How is a VIPoma diagnosed?

Tests are done to:

  • establish the elevated VIP levels biochemically
  • localise the tumour

Confirming the biochemical diagnosis

The normal VIP range is from 0 to 190 pg/ml. A highly sensitive and specific radioimmunoassay is required to detect levels, although this alone is not enough for a diagnosis, as the assay is not totally accurate. A good clinical history is required along with the assay for fasting VIP (secretion may be episodic). As VIP has a half-life of only one minute, special care is required in the sampling. Blood must immediately be added to the protease inhibitor aprotinin, separated within 10 minutes and frozen to minus 20oC. Hypokalaemia, hypercalcaemia, and hypomagnesaemia should also be tested for.

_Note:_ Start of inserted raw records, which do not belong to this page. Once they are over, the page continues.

/-- Under the invariant a step goes on, but for one refusal: a request whose payload is longer than MAXLEN - 2; no store
is out of range, so it never faults (R84). R199 and R281 say so of SEND and INQ; that an ASSIGN whose parameter payload is
too long is refused alike is the model's choice of log 17. -/
def Obligations.StepsStopOnlyOnOverlongRequests : Prop :=
  ∀ s : State, Inv s →
    (∃ t, step s = .next t) ∨
    (step s = .refused .payloadTooLong ∧ s.phase = .idle ∧ ∃ r, s.requests.head? = some r ∧
      (((r.op = 3#3 ∨ r.op = 4#3) ∧ s.cfg.maxLen < (expand r.items).length + 2) ∨
       (r.op = 6#3 ∧ s.cfg.maxLen < s.cfg.addrsetPayload.length + 2)))

/-- The steps from the start of a packet compute the framing function of the answers the transport gives, and end by
running the instruction it names, with the packet in the buffer and one read issued for each byte (R138). That the bytes
of rbuf beyond the packet keep their values is the model's choice of log 12. -/
def Obligations.StepsComputeTheFramingFunction : Prop :=
  ∀ (s : State) (out : FrameEnd) (bytes : List Byte) (rest : Feed RxAnswer),
    s.cfg.legal → BuffersWf s → s.phase = .rxw → s.rlen = 0 → s.rst = .silent →
    frameFn s.cfg.maxLen [] s.rxStream = some (out, bytes, rest) →
    Host.Core.run Sys2Proof.core (frameAnswers out bytes) s =
      exec (frameInstr out bytes)
        { s with rbuf := bytes ++ s.rbuf.drop bytes.length, rlen := bytes.length, rxStream := rest,
                 outputs := s.outputs ++ List.replicate (frameReads out bytes) .rxReq }

/-- In every mode the steps from the start of the handshake compute the handshake function of the transport's answers,
and then make the post-check of the mode: the same end, the same bytes, the count recorded, the push events delivered in
order, for an INQ the values decoded (R181, R184, R187, R233). In RECV mode an Acknowledge is returned. What the ports
will offer stands in the feeds of log 4. -/
def Obligations.StepsComputeTheHandshakeFunction : Prop :=
  ∀ (s : State) (fuel : Nat) (e : HandshakeEnd),
    Inv s → s.phase = .rxw → s.rlen = 0 → s.rst = .silent →
    handshakeFn s.cfg s.mode s.irEn s.netEn fuel s.rxStream [] = some e → s.handlerReturns.enough e.events.length →
    ∃ (n : Nat) (t : State), Host.Core.run Sys2Proof.core n s = .next t ∧
      HandshakeReported s s.mode s.shapeR e t ∧ t.tbuf = s.tbuf ∧ t.tlen = s.tlen

/-- Acknowledges in any number, one after another, never end a handshake: after all of them the block still waits for
a packet (R181, R183). -/
def Obligations.AcknowledgesNeverEndTheHandshake : Prop :=
  ∀ (s : State) (acks : List (Byte × Nibble)) (rest : List RxAnswer),
    s.cfg.legal → BuffersWf s → s.phase = .rxw → s.rlen = 0 → s.rst = .silent →
    s.mode ≠ .recv → (∀ a ∈ acks, a.1 ≠ 0xFF) →
    s.rxStream.once = (acks.flatMap fun a => [.byte a.1, .byte (4#4 ++ a.2 : Byte), .byte 0xFF]) ++ rest →
    ∃ t, Host.Core.run Sys2Proof.core (3 * acks.length) s = .next t ∧
      t.phase = .rxw ∧ t.rlen = 0 ∧ t.mode = s.mode ∧ t.rxStream = { s.rxStream with once := rest } ∧
      t.camcnt = s.camcnt ∧
      t.tbuf = s.tbuf ∧ t.val0 = s.val0 ∧ t.val1 = s.val1

/-- An operation can hang in three ways, and the block itself never ends it (R183, R278). Where the transport or the
handler never answers, it waits where it is. Where the stream supplies packets that end nothing, over and over without
end (Acknowledges in a looping mode, push messages in any, their handlers returning each time), the block takes step
after step, each with one output event, and is busy after every one of them. That endless answers stand in the state
as a pattern over and over is the model's choice of log 29. That a step with nothing offered leaves the state as it
was is the model's reading of log 6. -/
def Obligations.OperationsHangWithoutATerminalAnswer : Prop :=
  (∀ s : State, s.cfg.legal → s.rst = .silent →
    (s.phase = .rxw ∧ s.rxStream = .silent) ∨ (s.phase = .txw ∧ s.txAnswers = .silent) ∨
      (s.phase = .hdw ∧ s.handlerReturns = .silent) →
    ∀ n, Host.Core.run Sys2Proof.core n s = .next s) ∧
  (∀ (s : State) (packets : List (List Byte)),
    s.cfg.legal → BuffersWf s → s.phase = .rxw → s.rlen = 0 → s.rst = .silent → packets ≠ [] →
    (∀ p ∈ packets, Absorbed s.mode p ∧ p.length ≤ s.cfg.maxLen) →
    s.rxStream = { forever := packets.flatten.map .byte } →
    (s.irEn = true ∨ s.netEn = true → s.handlerReturns.forever ≠ []) →
    ∀ n, ∃ t, Host.Core.run Sys2Proof.core n s = .next t ∧ busy t = true ∧ t.mode = s.mode ∧
      t.outputs.length = s.outputs.length + n ∧ t.camcnt = s.camcnt ∧ t.val0 = s.val0 ∧ t.val1 = s.val1)

/-- A SEND whose packet is written whole runs the handshake and ends as it does: with the request, the count of the
write and the answers of the transport at the ports (the feeds of log 4), the block reaches a Done with the handshake's
kind and code, the packet sent still in the transmit buffer (R187, R190, R195, R197). -/
def Obligations.SendExchangeEndsAsItsHandshake : Prop :=
  ∀ (s : State) (r : ReqSignals) (w : Int) (fuel : Nat) (e : HandshakeEnd),
    Inv s → s.phase = .idle → s.rst = .silent → s.requests.head? = some r → r.op = 3#3 →
    s.txAnswers.head? = some w → (expand r.items).length + 2 ≤ s.cfg.maxLen → ((expand r.items).length : Int) + 2 ≤ w →
    handshakeFn s.cfg .send s.irEn s.netEn fuel s.rxStream [] = some e → s.handlerReturns.enough e.events.length →
    ∃ (n : Nat) (t : State), Host.Core.run Sys2Proof.core n s = .next t ∧
      HandshakeReported s .send s.shapeR e t ∧
      t.tbuf.take t.tlen = ((0x80 ||| (r.addr &&& 0x0F)) :: expand r.items) ++ [0xFF]

/-- An INQ whose packet is written whole runs the handshake and ends with its post-check: a Reply of the requested shape
is decoded into the value registers, another success is UnexpectedPacket, a failure stays as it is (R184, R187, R191,
R195, R197). The request and the answers stand in the feeds of log 4. -/
def Obligations.InqExchangeEndsWithItsPostCheck : Prop :=
  ∀ (s : State) (r : ReqSignals) (w : Int) (fuel : Nat) (e : HandshakeEnd),
    Inv s → s.phase = .idle → s.rst = .silent → s.requests.head? = some r → r.op = 4#3 →
    s.txAnswers.head? = some w → (expand r.items).length + 2 ≤ s.cfg.maxLen → ((expand r.items).length : Int) + 2 ≤ w →
    handshakeFn s.cfg .inq s.irEn s.netEn fuel s.rxStream [] = some e → s.handlerReturns.enough e.events.length →
    ∃ (n : Nat) (t : State), Host.Core.run Sys2Proof.core n s = .next t ∧
      HandshakeReported s .inq (shapeOfCode r.shape) e t ∧
      t.tbuf.take t.tlen = ((0x80 ||| (r.addr &&& 0x0F)) :: expand r.items) ++ [0xFF]

/-- An ASSIGN whose packet is written whole runs the handshake and ends with its post-check: an enumeration reply with a
count is the success and leaves the count, another success is UnexpectedPacket, a failure stays as it is (R187, R195,
R197, R230, R233). The request and the answers stand in the feeds of log 4. -/
def Obligations.AssignExchangeEndsWithItsPostCheck : Prop :=
  ∀ (s : State) (r : ReqSignals) (w : Int) (fuel : Nat) (e : HandshakeEnd),
    Inv s → s.phase = .idle → s.rst = .silent → s.requests.head? = some r → r.op = 6#3 →
    s.txAnswers.head? = some w → s.cfg.addrsetPayload.length + 2 ≤ s.cfg.maxLen → (s.cfg.addrsetPayload.length : Int) + 2 ≤ w →
    handshakeFn s.cfg .assign s.irEn s.netEn fuel s.rxStream [] = some e → s.handlerReturns.enough e.events.length →
    ∃ (n : Nat) (t : State), Host.Core.run Sys2Proof.core n s = .next t ∧
      HandshakeReported s .assign s.shapeR e t ∧
      t.tbuf.take t.tlen = (0x88 :: s.cfg.addrsetPayload) ++ [0xFF]

/-! ## Rules of the whole machine -/

/-- The camera count changes only at Reset, to 0, or where a valid enumeration reply is completed, to its count
(R29, R44, R156, R239). -/
def Obligations.CameraCountHasOneWriter : Prop :=
  ∀ s t : State, Inv s → step s = .next t → t.camcnt ≠ s.camcnt →
    (resetSampled s = true ∧ t.camcnt = 0) ∨
    (s.phase = .rxw ∧ ∃ n, s.rxStream.head? = some (.byte 0xFF) ∧ rxPacket s = [0x88, 0x30, n] ∧
      2 ≤ n.toNat ∧ n.toNat ≤ 8 ∧ t.camcnt.toNat = n.toNat - 1)

/-- The handler enables change only at Reset or by an accepted SETH request (R30, R44, R81). -/
def Obligations.HandlersAreRegisteredBySethOnly : Prop :=
  ∀ s t : State, step s = .next t → t.irEn ≠ s.irEn ∨ t.netEn ≠ s.netEn →
    (resetSampled s = true ∧ t.irEn = false ∧ t.netEn = false) ∨
    (s.phase = .idle ∧ ∃ r, s.requests.head? = some r ∧ r.op = 7#3 ∧ t.irEn = r.irEn ∧ t.netEn = r.netEn)

/-- A step takes at most one answer of the receive stream, and only in phase RXW: none while idle, while a write is
answered or while a handler runs (R62, R63, R77, R79). -/
def Obligations.StreamIsReadOneAnswerAtATime : Prop :=
  ∀ s t : State, step s = .next t →
    t.rxStream = s.rxStream ∨ (s.phase = .rxw ∧ resetSampled s = false ∧
      (∃ a, s.rxStream.head? = some a) ∧ t.rxStream = s.rxStream.rest)

/-- The receive buffer changes only at Reset or at index `rlen` by the byte the transport answered (R20, R60). -/
def Obligations.ReceiveBufferIsWrittenByFramingOnly : Prop :=
  ∀ s t : State, step s = .next t →
    t.rbuf = s.rbuf ∨ resetSampled s = true ∨
    (s.phase = .rxw ∧ ∃ b, s.rxStream.head? = some (.byte b) ∧ t.rbuf = s.rbuf.set s.rlen b)

/-- The transmit buffer and its length change only at Reset or where an operation is accepted that writes; the
parameters never change (R22, R44, R31). -/
def Obligations.TransmitBufferIsWrittenByTheEncoderOnly : Prop :=
  ∀ s t : State, step s = .next t →
    t.cfg = s.cfg ∧
    ((t.tbuf = s.tbuf ∧ t.tlen = s.tlen) ∨ resetSampled s = true ∨
      (s.phase = .idle ∧ t.phase = .txw ∧ t.outputs = s.outputs ++ [.txReq (t.tbuf.take t.tlen)]))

Localisation of the tumour

An abdominal X-ray may be of value in showing a small bowel with dilated loops, gall bladder distension, and colon distension.

CT and ultrasound are used to visualise and localise tumours, most of which are solitary, and 8cm or more in diameter. Angiography may also be used for smaller tumours. If VIPoma occurs as part of MEN 1 then transhepatic percutaneous venous sampling may be of value in establishing if a tumour is secreting VIP. 90% of VIPomas are found in the pancreas, the rest are neuroblastomas or gangliomas. VIPomas lying outside the pancreas may be located using somatostatin receptor scintigraphy.